§ TASK PROMPT
Somewhere below is a line with "isolation PROFILE. -/" and, later, a line with "ZONE-LEAVE of another node is taken. -/"; repeat those two lines and all the lines between them, exactly as they are.

------ WORKING DATA

-- ==== Sys2Proof/Syntax.lean ====
section
/-! DEFINITION. The commands of the block: one constructor of `Instr` per row of spec/opcode_table.json.  A command
is an event the spec names: a change of an input, the expiry of one of the block's timers, the completion of a flash
read, the beginning or the end of a frame on the station line, the taking of a frame from the receive FIFO, or the
delivery of an echo.  Its operands say what the world supplies with the event (levels, bytes read, bytes heard) or
which of several like timers it is. -/

namespace Sys2Proof

/-- A command (event) of the Nobriz 6240, one constructor per row of the opcode table. -/
inductive Instr where
  /-- START_RESET (R179): power-on, or RESET asserted. -/
  | startReset
  /-- RESET_RELEASE (R172): RESET released with the straps NODE0..NODE5 spelling `node` and DSET at `dset` (high = set B). -/
  | resetRelease (node : Nat) (dset : Bool)
  /-- CONFIG_IMAGE_TAKEN (R174): the read of the configuration memory is over; `none` when the memory did not answer. -/
  | configImageTaken (image : Option (List Byte))
  /-- SRV_PULSE (R178): a rising edge on SRV. -/
  | srvPulse
  /-- LISTEN_TIMER_EXPIRY (R175). -/
  | listenTimerExpiry
  /-- ISOLATION_TIMER_EXPIRY (R177). -/
  | isolationTimerExpiry
  /-- FRAME_START (R164): the line is idle and the head of the transmit queue is started; `rivals` are the arbitration
  fields (byte 0: class, then source node) of the frames that other stations start at the same moment. -/
  | frameStart (rivals : List Nat)
  /-- OWN_FRAME_SPOILED (R166): the own frame in transmission ends spoiled; `checkAgreed` tells whether its check agreed here. -/
  | ownFrameSpoiled (checkAgreed : Bool)
  /-- OWN_FRAME_SENT (R166): the own frame in transmission ends unspoiled; `checkAgreed` as above. -/
  | ownFrameSent (checkAgreed : Bool)
  /-- FRAME_RECEIVED (R168): a frame of the line has ended, with these bytes; `spoiled` when another station spoiled it. -/
  | frameReceived (bytes : List Byte) (spoiled : Bool)
  /-- ECHO (R166): the echo in the echo place is delivered. -/
  | echo
  /-- SEIZE_ECHO (R136): the echo delivered is a SEIZE of this node. -/
  | seizeEcho
  /-- ZONE_ASK_ECHO (R141): the echo delivered is a ZONE-ASK of this node. -/
  | zoneAskEcho
  /-- ISOLATION_PROFILE_ECHO (R177): the echo delivered is the isolation PROFILE. -/
  | isolationProfileEcho
  /-- PROFILE_ECHO (R183): the echo delivered is the PROFILE queued on an entry to LISTEN. -/
  | profileEcho
  /-- TIME (R29): the frame at the head of the receive FIFO, a TIME frame, is taken. -/
  | time
  /-- CALL (R4): a CALL frame is taken. -/
  | call
  /-- ANNOUNCE (R50): an ANNOUNCE frame is taken. -/
  | announce
  /-- QUIET (R176): a NODE-CONTROL QUIET is taken. -/
  | quiet
  /-- WAKE (R176): a NODE-CONTROL WAKE is taken. -/
  | wake
  /-- SERVICE_RESET (R178): a NODE-CONTROL SERVICE-RESET is taken. -/
  | serviceReset
  /-- REPLAY_LAST (R52): a NODE-CONTROL REPLAY-LAST is taken. -/
  | replayLast
  /-- STATUS_QUERY (R185): a STATUS-QUERY is taken. -/
  | statusQuery
  /-- PROFILE (R170): a PROFILE of another node is taken. -/
  | profile
  /-- SEIZE (R131): a SEIZE of another node is taken. -/
  | seize
  /-- FREE (R131): a FREE of another node is taken. -/
  | free
  /-- ZONE_ASK (R108): a ZONE-ASK of another node is taken. -/
  | zoneAsk
  /-- ZONE_LEAVE (R119): a ZONE-LEAVE of another node is taken. -/
  | zoneLeave
  /-- ZONE_ANSWER (R141): a ZONE-ANSWER is taken. -/
  | zoneAnswer
  /-- ZONE_REVOKE (R148): a ZONE-REVOKE is taken. -/
  | zoneRevoke
  /-- TICK (R28): one second of the local timebase since the clock was last set or advanced. -/
  | tick
  /-- RETENTION_TIMER_EXPIRY (R12) of a call slot 0..31. -/
  | retentionTimerExpiry (slot : Nat)
  /-- DWELL_TIMER_EXPIRY (R13) of a call slot 0..31. -/
  | dwellTimerExpiry (slot : Nat)
  /-- PRESENCE_INPUT_CHANGE (R17): input PRES `position` is now at `level` (high = train present). -/
  | presenceInputChange (position : Nat) (level : Bool)
  /-- DEBOUNCE_TIMER_EXPIRY (R17) of a face position 0..3. -/
  | debounceTimerExpiry (position : Nat)
  /-- TRIGGER_RISING_EDGE (R51) of TRIG0 or TRIG1. -/
  | triggerRisingEdge (input : Nat)
  /-- TRIGGER_FALLING_EDGE (R51) of TRIG0 or TRIG1. -/
  | triggerFallingEdge (input : Nat)
  /-- RETRY_TIMER_EXPIRY (R66) of the job with this tag. -/
  | retryTimerExpiry (tag : Nat)
  /-- GAP_TIMER_EXPIRY (R65) of the job with this tag. -/
  | gapTimerExpiry (tag : Nat)
  /-- TEMPLATE_READ_COMPLETE (R79): the template read on the port delivers 128 bytes. -/
  | templateReadComplete (data : List Byte)
  /-- DIRECTORY_READ_COMPLETE (R78): the directory read on the port delivers 512 bytes. -/
  | directoryReadComplete (data : List Byte)
  /-- AUDIO_READ_COMPLETE (R76): the audio read on the port delivers 512 bytes. -/
  | audioReadComplete (data : List Byte)
  /-- FLASH_READ_NO_RESPONSE (R87): the flash did not show ready within 5 ms. -/
  | flashReadNoResponse
  /-- SAMPLE_PERIOD (R95): one sample period passes, in which the carrier other stations place on T0..T3 reads `carrier`. -/
  | samplePeriod (carrier : List Bool)
  /-- GAP_SILENCE_END (R95): the remaining time of the gap or silence entry of a channel reaches 0. -/
  | gapSilenceEnd (channel : Nat)
  /-- UNDERRUN (R99): the underrun total of a channel's airing reaches 4,001 periods. -/
  | underrun (channel : Nat)
  /-- STALL (R100): the underrun episode of a channel reaches 32,001 periods. -/
  | stall (channel : Nat)
  /-- SETTLE_TIMER_EXPIRY (R117) of a zone. -/
  | settleTimerExpiry (zone : Nat)
  /-- HOLD_TIMER_EXPIRY (R121) of a zone. -/
  | holdTimerExpiry (zone : Nat)
  /-- EXPIRY_TIMER_EXPIRY (R122) of a zone's holder. -/
  | expiryTimerExpiry (zone : Nat)
  /-- WAIT_TIMER_EXPIRY (R123) of the waiting entry of a zone made by this requester node and job tag. -/
  | waitTimerExpiry (zone node tag : Nat)
  /-- LINE_FAULT_INPUT_CHANGE (R125): input ZFLT `output` now shows a fault (`level`) or none. -/
  | lineFaultInputChange (output : Nat) (level : Bool)
  /-- TRUNK_VIEW_EXPIRY (R132) of the view entry of a trunk 0..3. -/
  | trunkViewExpiry (trunk : Nat)
  /-- TRUNK_WAIT_TIMER_EXPIRY (R137) of the job with this tag. -/
  | trunkWaitTimerExpiry (tag : Nat)
  /-- ANSWER_TIMER_EXPIRY (R141) of one remote home of the job with this tag. -/
  | answerTimerExpiry (tag home : Nat)
  /-- GATHER_TIMER_EXPIRY (R144) of the job with this tag. -/
  | gatherTimerExpiry (tag : Nat)
  /-- READY_TIMER_EXPIRY (R143) of the job with this tag. -/
  | readyTimerExpiry (tag : Nat)
  /-- START_TIMER_EXPIRY (R144) of the job with this tag. -/
  | startTimerExpiry (tag : Nat)
  /-- BACKOFF_TIMER_EXPIRY (R145) of the job with this tag. -/
  | backoffTimerExpiry (tag : Nat)
  /-- AMBIENT_READING_CYCLE (R154): the eight positions' results, a value 0..255 or no reading. -/
  | ambientReadingCycle (readings : List (Option Nat))
  /-- SILENCE_TIMER_EXPIRY (R155) of a zone's level entry. -/
  | silenceTimerExpiry (zone : Nat)
  /-- RELEASE_TIMER_EXPIRY (R160) of a zone's level entry. -/
  | releaseTimerExpiry (zone : Nat)
  deriving DecidableEq, Repr

end Sys2Proof
end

------------

§ SOLVED PROBLEM
  /-- ISOLATION_PROFILE_ECHO (R177): the echo delivered is the isolation PROFILE. -/
  | isolationProfileEcho
  /-- PROFILE_ECHO (R183): the echo delivered is the PROFILE queued on an entry to LISTEN. -/
  | profileEcho
  /-- TIME (R29): the frame at the head of the receive FIFO, a TIME frame, is taken. -/
  | time
  /-- CALL (R4): a CALL frame is taken. -/
  | call
  /-- ANNOUNCE (R50): an ANNOUNCE frame is taken. -/
  | announce
  /-- QUIET (R176): a NODE-CONTROL QUIET is taken. -/
  | quiet
  /-- WAKE (R176): a NODE-CONTROL WAKE is taken. -/
  | wake
  /-- SERVICE_RESET (R178): a NODE-CONTROL SERVICE-RESET is taken. -/
  | serviceReset
  /-- REPLAY_LAST (R52): a NODE-CONTROL REPLAY-LAST is taken. -/
  | replayLast
  /-- STATUS_QUERY (R185): a STATUS-QUERY is taken. -/
  | statusQuery
  /-- PROFILE (R170): a PROFILE of another node is taken. -/
  | profile
  /-- SEIZE (R131): a SEIZE of another node is taken. -/
  | seize
  /-- FREE (R131): a FREE of another node is taken. -/
  | free
  /-- ZONE_ASK (R108): a ZONE-ASK of another node is taken. -/
  | zoneAsk
  /-- ZONE_LEAVE (R119): a ZONE-LEAVE of another node is taken. -/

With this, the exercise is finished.